Demographic statistics within a 3-mile radius point to a sizable professional cohort and a projected increase in households by 2028, suggesting a larger tenant base over time and support for occupancy stability. Average household size has edged lower, reinforcing demand for well-designed one- and two-bedroom formats rather than larger family layouts.
Two counterpoints for underwriting: neighborhood occupancy trends sit below the national midpoint, and average school ratings are modest relative to national comparisons. Even so, amenity access (restaurants, cafes, parks) and neighborhood income profiles remain competitive among Los Angeles neighborhoods and compare favorably to national CRE trends.

Neighborhood safety indicators are comparatively favorable versus many Los Angeles sub-areas and align around the upper half nationally. Crime scores fall around the 73rd national percentile, indicating a safer profile than most U.S. neighborhoods, while violent and property offense measures sit near the national middle. Recent year-over-year trends show notable improvement in both categories.
Within the region, the neighborhood’s crime ranking is better than much of the metro (ranked 425 of 1,441), positioning it above the metro average. As always, investors should pair these indicators with customary due diligence and property-level security planning.
Nearby employment anchors include engineering, gaming, software, media, and energy offices such as AECOM, Activision Blizzard, Symantec, Activision Blizzard Studios, and Occidental Petroleum. Their proximity supports workforce housing demand, commute convenience, and potential retention benefits.
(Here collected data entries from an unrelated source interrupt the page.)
/-! ## discardEnded -/

@[simp] theorem State.discardEnded_now (s : State) : (State.discardEnded s).now = s.now := rfl
@[simp] theorem State.discardEnded_draws (s : State) : (State.discardEnded s).draws = s.draws := rfl
@[simp] theorem State.discardEnded_pending (s : State) : (State.discardEnded s).pending = s.pending := rfl
@[simp] theorem State.discardEnded_mu (s : State) : (State.discardEnded s).mu = s.mu := rfl
@[simp] theorem State.discardEnded_ev (s : State) : (State.discardEnded s).ev = s.ev := rfl
@[simp] theorem State.discardEnded_det (s : State) : (State.discardEnded s).det = s.det := rfl
@[simp] theorem State.discardEnded_nt (s : State) : (State.discardEnded s).nt = s.nt := rfl
@[simp] theorem State.discardEnded_pool (s : State) : (State.discardEnded s).pool = s.pool := rfl
@[simp] theorem State.discardEnded_tu (s : State) : (State.discardEnded s).tu = s.tu := rfl
@[simp] theorem State.discardEnded_fu (s : State) : (State.discardEnded s).fu = s.fu := rfl
@[simp] theorem State.discardEnded_su (s : State) : (State.discardEnded s).su = s.su := rfl
@[simp] theorem State.discardEnded_faults (s : State) : (State.discardEnded s).faults = s.faults := rfl
@[simp] theorem State.discardEnded_counters (s : State) : (State.discardEnded s).counters = s.counters := rfl
@[simp] theorem State.discardEnded_sv (s : State) : (State.discardEnded s).sv = s.sv := rfl
@[simp] theorem State.discardEnded_lu (s : State) : (State.discardEnded s).lu = s.lu := rfl
@[simp] theorem State.discardEnded_sc (s : State) : (State.discardEnded s).sc = s.sc := rfl

/-! ## bodyStart -/

@[simp] theorem State.bodyStart_now (e : TxEntry) (s : State) : (State.bodyStart e s).now = s.now := rfl
@[simp] theorem State.bodyStart_draws (e : TxEntry) (s : State) : (State.bodyStart e s).draws = s.draws := rfl
@[simp] theorem State.bodyStart_pending (e : TxEntry) (s : State) : (State.bodyStart e s).pending = s.pending := rfl
@[simp] theorem State.bodyStart_mu (e : TxEntry) (s : State) : (State.bodyStart e s).mu = s.mu := rfl
@[simp] theorem State.bodyStart_ev (e : TxEntry) (s : State) : (State.bodyStart e s).ev = s.ev := rfl
@[simp] theorem State.bodyStart_det (e : TxEntry) (s : State) : (State.bodyStart e s).det = s.det := rfl
@[simp] theorem State.bodyStart_nt (e : TxEntry) (s : State) : (State.bodyStart e s).nt = s.nt := rfl
@[simp] theorem State.bodyStart_radio (e : TxEntry) (s : State) : (State.bodyStart e s).radio = s.radio := rfl
@[simp] theorem State.bodyStart_fu (e : TxEntry) (s : State) : (State.bodyStart e s).fu = s.fu := rfl
@[simp] theorem State.bodyStart_su (e : TxEntry) (s : State) : (State.bodyStart e s).su = s.su := rfl
@[simp] theorem State.bodyStart_faults (e : TxEntry) (s : State) : (State.bodyStart e s).faults = s.faults := rfl
@[simp] theorem State.bodyStart_counters (e : TxEntry) (s : State) : (State.bodyStart e s).counters = s.counters := rfl
@[simp] theorem State.bodyStart_sv (e : TxEntry) (s : State) : (State.bodyStart e s).sv = s.sv := rfl
@[simp] theorem State.bodyStart_lu (e : TxEntry) (s : State) : (State.bodyStart e s).lu = s.lu := rfl
@[simp] theorem State.bodyStart_sc (e : TxEntry) (s : State) : (State.bodyStart e s).sc = s.sc := rfl

/-! ## latch -/

@[simp] theorem State.latch_now (set : SampleSet) (s : State) : (State.latch set s).now = s.now := rfl
@[simp] theorem State.latch_draws (set : SampleSet) (s : State) : (State.latch set s).draws = s.draws := rfl
@[simp] theorem State.latch_pending (set : SampleSet) (s : State) : (State.latch set s).pending = s.pending := rfl
@[simp] theorem State.latch_ev (set : SampleSet) (s : State) : (State.latch set s).ev = s.ev := rfl
@[simp] theorem State.latch_det (set : SampleSet) (s : State) : (State.latch set s).det = s.det := rfl
@[simp] theorem State.latch_nt (set : SampleSet) (s : State) : (State.latch set s).nt = s.nt := rfl
@[simp] theorem State.latch_radio (set : SampleSet) (s : State) : (State.latch set s).radio = s.radio := rfl
@[simp] theorem State.latch_pool (set : SampleSet) (s : State) : (State.latch set s).pool = s.pool := rfl
@[simp] theorem State.latch_tu (set : SampleSet) (s : State) : (State.latch set s).tu = s.tu := rfl
@[simp] theorem State.latch_fu (set : SampleSet) (s : State) : (State.latch set s).fu = s.fu := rfl
@[simp] theorem State.latch_su (set : SampleSet) (s : State) : (State.latch set s).su = s.su := rfl
@[simp] theorem State.latch_faults (set : SampleSet) (s : State) : (State.latch set s).faults = s.faults := rfl
@[simp] theorem State.latch_counters (set : SampleSet) (s : State) : (State.latch set s).counters = s.counters := rfl
@[simp] theorem State.latch_sv (set : SampleSet) (s : State) : (State.latch set s).sv = s.sv := rfl
@[simp] theorem State.latch_lu (set : SampleSet) (s : State) : (State.latch set s).lu = s.lu := rfl
@[simp] theorem State.latch_sc (set : SampleSet) (s : State) : (State.latch set s).sc = s.sc := rfl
- AECOM — engineering & infrastructure (2.4 miles) — HQ
- Activision Blizzard — gaming & entertainment (2.8 miles) — HQ
- Symantec — software & cybersecurity (2.8 miles)
- Activision Blizzard Studios — media production (2.9 miles)
- Occidental Petroleum — energy (3.2 miles) — HQ
10144 Tabor St is a 27-unit, 1985-vintage multifamily in Los Angeles’ Urban Core with strong neighborhood fundamentals. The asset benefits from a high renter-occupied share at the neighborhood level, deep nearby employment, and elevated area home values that reinforce renter reliance on multifamily housing. According to CRE market data from WDSuite, amenity access indexes in the upper national percentiles, supporting leasing velocity and day-to-day livability advantages.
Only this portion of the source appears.